As a lawyer for the National Association for the Advancement of Colored People (NAACP), Marshall travels from New York City to Bridgeport, Connecticut to defend Black chauffeur Joseph Spell (Sterling K. Brown), accused of the rape and attempted murder of his white boss’s wife, Eleanor Strubing (Kate Hudson).
The crime has received massive publicity in the newspapers, stirring up plenty of racial hatred in the community. It’s seen by the NAACP as a must-win case as a defeat could see the organisation lose valuable donors.
Being white and local, unassuming insurance lawyer Sam Friedman (Josh Gad) is roped in to get Marshall admitted to the bar before the trial begins. However, things go badly at the initial hearing. Judge Carl Foster (James Cromwell) – who is friends with the prosecutor Lorin Willis (Dan Stevens) – admits the out-of-stater but refuses to let him speak during the trial.The reluctant Friedman, with no criminal law background, is appointed the new lead counsel with the far more experienced Marshall forced to advise him in near-silence via notes, hurried whispers and facial gestures.
Chadwick Boseman as Thurgood Marshall and Josh Gad as Sam Friedman in ‘Marshall’. Source: Marshall Film/Open Road Films
As Boseman elaborated in an interview with , “[Marshall] is gagged. It’s like being a boxer, having one hand tied around your back. To quarterback this thing with another lawyer who’s inexperienced was really interesting to me.”

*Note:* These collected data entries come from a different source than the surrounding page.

-- ==== Sys2Proof/Machine/Scratchpad.lean ====
section
/-! DEFINITION. The temperature scratchpad decoder (spec/43_temperature.md R176 to R180). -/

namespace Sys2Proof.Machine

/-- The four fraction bits of the LSB (R176, 30_encoding.md R102): bit `i` counts when it is unset, or, under the
other polarity, when it is set (90_conflicts.md C2). -/
def fracField (p : FracPolarity) (lsb : Byte) : BitVec 4 :=
  match p with
  | .unset => ~~~(lsb.extractLsb' 0 4)
  | .set => lsb.extractLsb' 0 4

/-- `int7 <- (lsb >> 4) + ((msb & 0x07) << 4)`, 7 bits (R176). -/
def intField (lsb msb : Byte) : BitVec 7 :=
  ((lsb >>> 4) + ((msb &&& Config.intHiMask) <<< 4)).setWidth 7

/-- `celsius <- (int7 << 4) | frac4`, 11 bits (R176). -/
def celsiusField (p : FracPolarity) (lsb msb : Byte) : BitVec 11 :=
  ((intField lsb msb).setWidth 11 <<< 4) ||| (fracField p lsb).setWidth 11

/-- The sign indicator (R176, R177). -/
def signSet (msb : Byte) : Bool := msb &&& Config.signMask != 0

/-- The numerator over 80 of a reading in the unit asked for (R176, R178, R179). -/
def resultField (u : TempUnit) (c : BitVec 11) : BitVec 16 :=
  match u with
  | .celsius => 5 * c.setWidth 16
  | .fahrenheit => 9 * c.setWidth 16 + 2560

/-- `DecodeStep(u)`, one indivisible step (R176). -/
def decodeStep (u : TempUnit) (s : State) : State :=
  let lsb := memRead 0 s
  let msb := memRead 1 s
  if signSet msb then { s with celsius := 0, result := 0 }
  else
    { s with
      celsius := celsiusField Config.fracPolarity lsb msb
      result := resultField u (celsiusField Config.fracPolarity lsb msb) }

end Sys2Proof.Machine
end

It turns into an unlikely buddy film. The duo chip away at the prosecution’s case while facing seemingly insurmountable odds: what appears at first to be overwhelming evidence against their client, trying to convince an all-white jury of his innocence, the systemic bigotry Marshall and the Jewish Friedman face in the courtroom and the sometimes violent hostility outside it, and the fact their client has a dodgy past and may not be telling them the truth either.
They also have to contend with the general public’s ugly belief that Spell must have committed this terrible crime simply because of his skin colour. A guilty verdict seems inevitable to just about everyone in Bridgeport except Spell’s lawyers.Near the end of the trial, Marshall tells Friedman an anecdote about how he lost a testicle in an accident many years earlier while fleeing in a truck from a gang of bigots. With a disarming smile, he concludes, “Even sitting in the back of that pick-up with my scrotum torn, every bump sending shocks of pain down my leg, even that wasn’t as excruciating as sitting there watching you argue this case these past few weeks.”

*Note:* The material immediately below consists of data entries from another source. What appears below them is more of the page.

/-- A command on a busy block is refused (60_exceptions.md R203). -/
theorem exec_busy {i : Instr} {s : State} (hb : s.busy = true) : exec i s = .next { s with errBusy := true } := by
  rw [exec_eq]
  split <;> simp [runCommand, refuseArgument, cmdWrite, hb, raise]

/-- A command with a bad unit character is refused (60_exceptions.md R201). -/
theorem exec_badArg {i : Instr} {s : State} (hw : i.wellFormed = false) (hb : s.busy = false) :
    exec i s = .next { s with done := false, errArg := true } := by
  simp [exec_eq, hw, refuseArgument, cmdWrite, hb, raise]

/-- The decode step writes `celsius` and `result` and nothing else (43_temperature.md R176). -/
theorem decodeStep_eq (u : TempUnit) (s : State) :
    decodeStep u s = { s with
      celsius := if signSet (memRead 1 s) then 0 else celsiusField .unset (memRead 0 s) (memRead 1 s)
      result := if signSet (memRead 1 s) then 0
        else resultField u (celsiusField .unset (memRead 0 s) (memRead 1 s)) } := by
  unfold decodeStep
  split <;> rename_i h <;> simp [h, Config.fracPolarity]

/-! ### The frame of the micro-operations -/

/-- `t` differs from `s` at most in what a micro-program can touch. -/
def Moved (s t : State) : Prop :=
  t = { s with
    acc := t.acc, scratch := t.scratch, upc := t.upc, dir := t.dir, out := t.out, dlyCnt := t.dlyCnt,
    events := t.events, lineIn := t.lineIn, draws := t.draws }

theorem Moved.refl (s : State) : Moved s s := rfl

theorem Moved.trans {s t u : State} (h : Moved s t) (k : Moved t u) : Moved s u := by
  unfold Moved at *
  rw [k, h]

theorem cmdWord_of_moved {s t : State} (h : Moved s t) : cmdWord t = cmdWord s := by
  rw [h]
  rfl

theorem runStep_moved (s : State) (m : MicroStep) : Moved s (runStep s m) := by
  obtain ⟨op, c, k⟩ := m
  cases op with
  | read sink =>
    cases h : s.lineIn <;> cases c <;> cases k <;> cases sink <;>
      simp [runStep, finishOp, advance, afterOp, beforeOp, performOp, readOp, oracle, latchSample, memWrite, emit,
        Moved, h]
  | _ => cases c <;> cases k <;> rfl

theorem runSteps_moved (p : List MicroStep) (s : State) : Moved s (runSteps p s) := by
  induction p generalizing s with
  | nil => exact .refl s
  | cons m p ih => exact (runStep_moved s m).trans (ih _)

theorem runStep_upc (s : State) (m : MicroStep) : (runStep s m).upc = s.upc + 1 := by
  obtain ⟨op, c, k⟩ := m
  cases op with
  | read sink =>
    cases h : s.lineIn <;> cases c <;> cases k <;> cases sink <;>
      simp [runStep, finishOp, advance, afterOp, beforeOp, performOp, readOp, oracle, latchSample, memWrite, emit, h]
  | _ => cases c <;> cases k <;> rfl

theorem runSteps_upc (p : List MicroStep) (s : State) :
    (runSteps p s).upc = s.upc + BitVec.ofNat 10 p.length := by
  induction p generalizing s with
  | nil => simp
  | cons m p ih =>
    rw [runSteps_cons, ih, runStep_upc, List.length_cons, BitVec.ofNat_add, BitVec.add_assoc, BitVec.add_comm 1]
    rfl

theorem runStep_dlyCnt {s : State} {m : MicroStep} (h : s.dlyCnt = 0) : (runStep s m).dlyCnt = 0 := by
  obtain ⟨op, c, k⟩ := m
  cases op with
  | read sink =>
    cases hl : s.lineIn <;> cases c <;> cases k <;> cases sink <;>
      simpa [runStep, finishOp, advance, afterOp, beforeOp, performOp, readOp, oracle, latchSample, memWrite, emit,
        hl]
  | delay n => cases c <;> cases k <;> rfl
  | _ => cases c <;> cases k <;> exact h

/-- The direction after a micro-step. -/
theorem runStep_dir (s : State) (m : MicroStep) :
    (runStep s m).dir = match m.op with
      | .setInput => .input
      | .setOutput => .output
      | _ => s.dir := by
  obtain ⟨op, c, k⟩ := m
  cases op with
  | read sink =>
    cases hl : s.lineIn <;> cases c <;> cases k <;> cases sink <;>
      simp [runStep, finishOp, advance, afterOp, beforeOp, performOp, readOp, oracle, latchSample, memWrite, emit, hl]
  | _ => cases c <;> cases k <;> rfl

/-- The latch after a micro-step: only a `Write` moves it. -/
theorem runStep_out (s : State) (m : MicroStep) :
    (runStep s m).out = match m.op with
      | .write l => l
      | _ => s.out := by
  obtain ⟨op, c, k⟩ := m
  cases op with
  | read sink =>
    cases hl : s.lineIn <;> cases c <;> cases k <;> cases sink <;>
      simp [runStep, finishOp, advance, afterOp, beforeOp, performOp, readOp, oracle, latchSample, memWrite, emit, hl]
  | _ => cases c <;> cases k <;> rfl

/-- Each micro-step appends exactly one event (10_state.md R46). -/
theorem runStep_events (s : State) (m : MicroStep) :
    (runStep s m).events = (match m.op with
      | .setInput => .dirIn
      | .setOutput => .dirOut
      | .write l => .drive l
      | .read _ => .sample (oracle s).1
      | .delay n => .wait n) :: s.events := by
  obtain ⟨op, c, k⟩ := m
  cases op with
  | read sink =>
    cases hl : s.lineIn <;> cases c <;> cases k <;> cases sink <;>
      simp [runStep, finishOp, advance, afterOp, beforeOp, performOp, readOp, oracle, latchSample, memWrite, emit, hl,
        State.trace]
  | _ => cases c <;> cases k <;> rfl

/-- The buffer after a micro-step: only a store moves it, to the accumulator of that moment. -/
theorem runStep_scratch (s : State) (m : MicroStep) :
    (runStep s m).scratch = match m.store with
      | none => s.scratch
      | some k => Memory.writeByte s.scratch k.val (runStep s m).acc := by
  obtain ⟨op, c, k⟩ := m
  cases op with
  | read sink =>
    cases hl : s.lineIn <;> cases c <;> cases k <;> cases sink <;>
      simp [runStep, finishOp, advance, afterOp, beforeOp, performOp, readOp, oracle, latchSample, memWrite, emit, hl]
  | _ => cases c <;> cases k <;> rfl

/-! ### Stretches of a micro-program -/

/-- From `s` a stretch of micro-steps that appended the events `es` and took `reads` answers led to `t`. -/
structure Ran (es : List Event) (reads : Nat) (s t : State) : Prop where
  moved : Moved s t
  events : t.events = es.reverse ++ s.events
  lineIn : t.lineIn = s.lineIn.drop reads
  draws : t.draws = s.draws + (reads - s.lineIn.length)
  dlyCnt : s.dlyCnt = 0 → t.dlyCnt = 0

theorem Ran.trans {e1 e2 : List Event} {n1 n2 : Nat} {s t u : State} (h : Ran e1 n1 s t) (k : Ran e2 n2 t u) :
    Ran (e1 ++ e2) (n1 + n2) s u := by
  refine ⟨h.moved.trans k.moved, by simp [k.events, h.events], by simp [k.lineIn, h.lineIn], ?_,
    fun h0 => k.dlyCnt (h.dlyCnt h0)⟩
  rw [k.draws, h.draws, h.lineIn, List.length_drop]
  omega

/-- The answers of two stretches, one after the other. -/
theorem answers_append {s t : State} {l1 l2 : List Level} (h1 : answers s l1)
    (ht : t.lineIn = s.lineIn.drop l1.length) (h2 : answers t l2) : answers s (l1 ++ l2) := by
  intro j l hj hl
  by_cases h : j < l1.length
  · rw [List.getElem?_append_left h]
    exact h1 j l h hl
  · rw [List.getElem?_append_right (by omega)]
    apply h2 (j - l1.length) l
    · rw [List.length_append] at hj
      omega
    · rw [ht, List.getElem?_drop, ← hl]
      congr 1
      omega

/-- What a sink makes of the accumulator. -/
def sinkAcc (sink : Sink) (a : Byte) (l : Level) : Byte :=
  match sink with
  | .whole => levelByte l
  | .bit i => if l = .high then a ||| (1#8 <<< i.val) else a

/-- What a micro-step's store makes of the buffer. -/
def storeByte (k : Option (Fin 9)) (v : Byte) (m : Memory) : Memory :=
  match k with
  | none => m
  | some k => Memory.writeByte m k.val v

/-- A read slot: its events, its one sample, and where the sample goes. -/
theorem run_readSlot (sink : Sink) (c : Bool) (k : Option (Fin 9)) (s : State) :
    ∃ l t, runSteps (readSlot sink c k) s = t ∧ answers s [l] ∧ Ran (readSlotEvents l) 1 s t ∧
      t.dir = .input ∧ t.out = .low ∧ t.acc = sinkAcc sink (if c then 0 else s.acc) l ∧
      t.scratch = storeByte k t.acc s.scratch := by
  cases h : s.lineIn with
  | nil =>
    refine ⟨Config.envLevel ((Event.wait 15 :: .dirIn :: .wait 1 :: .drive .low :: .dirOut :: s.events).reverse)
      s.draws, _, rfl, ?_, ⟨runSteps_moved _ _, ?_, ?_, ?_, ?_⟩, ?_⟩
    · intro j l hj hl
      simp [h] at hl
    all_goals cases c <;> cases k <;> cases sink <;>
      simp [readSlot, plain, runSteps, runStep, beforeOp, performOp, finishOp, afterOp, advance, emit, setInputOp,
        setOutputOp, writeOp, delayOp, readOp, oracle, latchSample, State.trace, h, readSlotEvents, Config.tRInit,
        Config.tRSample, Config.tRRest, memWrite, sinkAcc, storeByte]
  | cons l ls =>
    refine ⟨l, _, rfl, ?_, ⟨runSteps_moved _ _, ?_, ?_, ?_, ?_⟩, ?_⟩
    · intro j l' hj hl
      obtain rfl : j = 0 := by simpa using hj
      simpa [h] using hl
    all_goals cases c <;> cases k <;> cases sink <;>
      simp [readSlot, plain, runSteps, runStep, beforeOp, performOp, finishOp, afterOp, advance, emit, setInputOp,
        setOutputOp, writeOp, delayOp, readOp, oracle, latchSample, h, readSlotEvents, Config.tRInit,
        Config.tRSample, Config.tRRest, memWrite, sinkAcc, storeByte]

/-- A write slot. -/
theorem run_writeSlot (b : Bool) (s : State) :
    ∃ t, runSteps (writeSlot b) s = t ∧ Ran (writeSlotEvents b) 0 s t ∧ t.dir = .input ∧ t.out = .low ∧
      t.acc = s.acc ∧ t.scratch = s.scratch := by
  refine ⟨_, rfl, ⟨runSteps_moved _ _, ?_, ?_, ?_, ?_⟩, ?_⟩
  all_goals cases b <;>
    simp [writeSlot, plain, runSteps, runStep, beforeOp, performOp, finishOp, afterOp, advance, emit, setInputOp,
      setOutputOp, writeOp, delayOp, writeSlotEvents, Config.tW0Low, Config.tW0Rel, Config.tW1Low, Config.tW1Rel]

/-- A bus reset. -/
theorem run_owReset (s : State) :
    ∃ t, runSteps owResetProgram s = t ∧ Ran resetEvents 0 s t ∧ t.dir = .input ∧ t.out = .low ∧
      t.acc = s.acc ∧ t.scratch = s.scratch := by
  refine ⟨_, rfl, ⟨runSteps_moved _ _, ?_, ?_, ?_, ?_⟩, ?_⟩
  all_goals simp [owResetProgram, plain, runSteps, runStep, beforeOp, performOp, finishOp, afterOp, advance, emit,
    setInputOp, setOutputOp, writeOp, delayOp, resetEvents, Config.tResetLow, Config.tResetWait]

/-- A delay on its own. -/
theorem run_delay (n : Nat) (s : State) :
    ∃ t, runSteps [plain (.delay n)] s = t ∧ Ran [.wait n] 0 s t ∧ t.dir = s.dir ∧ t.out = s.out ∧
      t.acc = s.acc ∧ t.scratch = s.scratch := by
  refine ⟨_, rfl, ⟨runSteps_moved _ _, ?_, ?_, ?_, ?_⟩, ?_⟩
  all_goals simp [plain, runSteps, runStep, beforeOp, performOp, finishOp, afterOp, advance, emit, delayOp]

/-- A byte written: eight write slots. -/
theorem run_writeByte (v : Byte) (s : State) :
    ∃ t, runSteps (writeByteProgram v) s = t ∧ Ran (writeByteEvents v) 0 s t ∧ t.dir = .input ∧ t.out = .low ∧
      t.acc = s.acc ∧ t.scratch = s.scratch := by
  have slots : ∀ (ns : List Nat) (s : State), ns ≠ [] →
      ∃ t, runSteps (ns.flatMap fun i => writeSlot (v.getLsbD i)) s = t ∧
        Ran (ns.flatMap fun i => writeSlotEvents (v.getLsbD i)) 0 s t ∧ t.dir = .input ∧ t.out = .low ∧
        t.acc = s.acc ∧ t.scratch = s.scratch := by
    intro ns
    induction ns with
    | nil => intro s h; exact absurd rfl h
    | cons n ns ih =>
      intro s _
      obtain ⟨t, h1, h2, h3, h4, h5, h6⟩ := run_writeSlot (v.getLsbD n) s
      rw [List.flatMap_cons, List.flatMap_cons, runSteps_append, h1]
      by_cases hn : ns = []
      · subst hn
        exact ⟨t, rfl, by simpa using h2, h3, h4, h5, h6⟩
      · obtain ⟨u, k1, k2, k3, k4, k5, k6⟩ := ih t hn
        exact ⟨u, k1, h2.trans k2, k3, k4, k5.trans h5, k6.trans h6⟩
  exact slots (List.range 8) s (by decide)

/-- The accumulator after the read slots of the bits listed. -/
def accOf (a : Byte) : List (Fin 8 × Level) → Byte
  | [] => a
  | (i, l) :: r => accOf (if l = .high then a ||| (1#8 <<< i.val) else a) r

/-- A byte read: eight read slots, the accumulator cleared first, the byte stored at the end where asked. -/
theorem run_readByte (k : Option (Fin 9)) (s : State) :
    ∃ ls t, ls.length = 8 ∧ runSteps (readByteProgram k) s = t ∧ answers s ls ∧
      Ran (ls.flatMap readSlotEvents) 8 s t ∧ t.dir = .input ∧ t.out = .low ∧
      t.acc = accOf 0 (bitOrder.zip ls) ∧ t.scratch = storeByte k t.acc s.scratch := by
  rw [show readByteProgram k = readSlot (.bit 0) true none ++ (readSlot (.bit 1) false none ++
    (readSlot (.bit 2) false none ++ (readSlot (.bit 3) false none ++ (readSlot (.bit 4) false none ++
    (readSlot (.bit 5) false none ++ (readSlot (.bit 6) false none ++ readSlot (.bit 7) false k)))))) from rfl]
  simp only [runSteps_append]
  obtain ⟨l0, t0, e0, a0, r0, -, -, c0, d0⟩ := run_readSlot (.bit 0) true none s
  obtain ⟨l1, t1, e1, a1, r1, -, -, c1, d1⟩ := run_readSlot (.bit 1) false none t0
  obtain ⟨l2, t2, e2, a2, r2, -, -, c2, d2⟩ := run_readSlot (.bit 2) false none t1
  obtain ⟨l3, t3, e3, a3, r3, -, -, c3, d3⟩ := run_readSlot (.bit 3) false none t2
  obtain ⟨l4, t4, e4, a4, r4, -, -, c4, d4⟩ := run_readSlot (.bit 4) false none t3
  obtain ⟨l5, t5, e5, a5, r5, -, -, c5, d5⟩ := run_readSlot (.bit 5) false none t4
  obtain ⟨l6, t6, e6, a6, r6, -, -, c6, d6⟩ := run_readSlot (.bit 6) false none t5
  obtain ⟨l7, t7, e7, a7, r7, x7, y7, c7, d7⟩ := run_readSlot (.bit 7) false k t6
  refine ⟨[l0, l1, l2, l3, l4, l5, l6, l7], t7, rfl, by rw [e0, e1, e2, e3, e4, e5, e6, e7], ?_, ?_, x7, y7, ?_, ?_⟩
  · exact answers_append a0 r0.lineIn (answers_append a1 r1.lineIn (answers_append a2 r2.lineIn
      (answers_append a3 r3.lineIn (answers_append a4 r4.lineIn (answers_append a5 r5.lineIn
      (answers_append a6 r6.lineIn a7))))))
  · simpa using r0.trans (r1.trans (r2.trans (r3.trans (r4.trans (r5.trans (r6.trans r7))))))
  · simp [c7, c6, c5, c4, c3, c2, c1, c0, sinkAcc, accOf, bitOrder]
  · rw [d7, d6, d5, d4, d3, d2, d1, d0]
    rfl

/-! ### The clock of the delays (40_line_and_delay.md R126) -/

/-- `CLK_HZ` is positive and fits 32 bits (92_eei_decisions.md, open parameters). -/
theorem clkHz_bounds : 1 ≤ Config.clkHz ∧ Config.clkHz < 2 ^ 32 := by
  have := Config.clkHzLessOne.isLt
  unfold Config.clkHz
  omega

/-- The count of every delay fits the counter. -/
theorem cycles_lt {n : Nat} (h : n ≤ 65535) : cycles n < 2 ^ 32 := by
  have := clkHz_bounds
  unfold cycles cyclesAt ceilDiv
  have h1 : n * Config.clkHz ≤ 65535 * (2 ^ 32 - 1) := Nat.mul_le_mul h (by omega)
  split <;> omega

Chadwick Boseman is ‘Marshall’. Source: Marshall Film/Open Road Films
It’s a playful jab – by now, the insurance lawyer has earned Marshall’s respect. Gad is excellent as Friedman, a well-respected member of his community torn between walking away from representing Spell or staying – and possibly ruining his career – because it’s the right thing to do. It’s nice to learn in the movie’s end credits that Friedman continued to be an advocate for civil rights in Connecticut after the case ended.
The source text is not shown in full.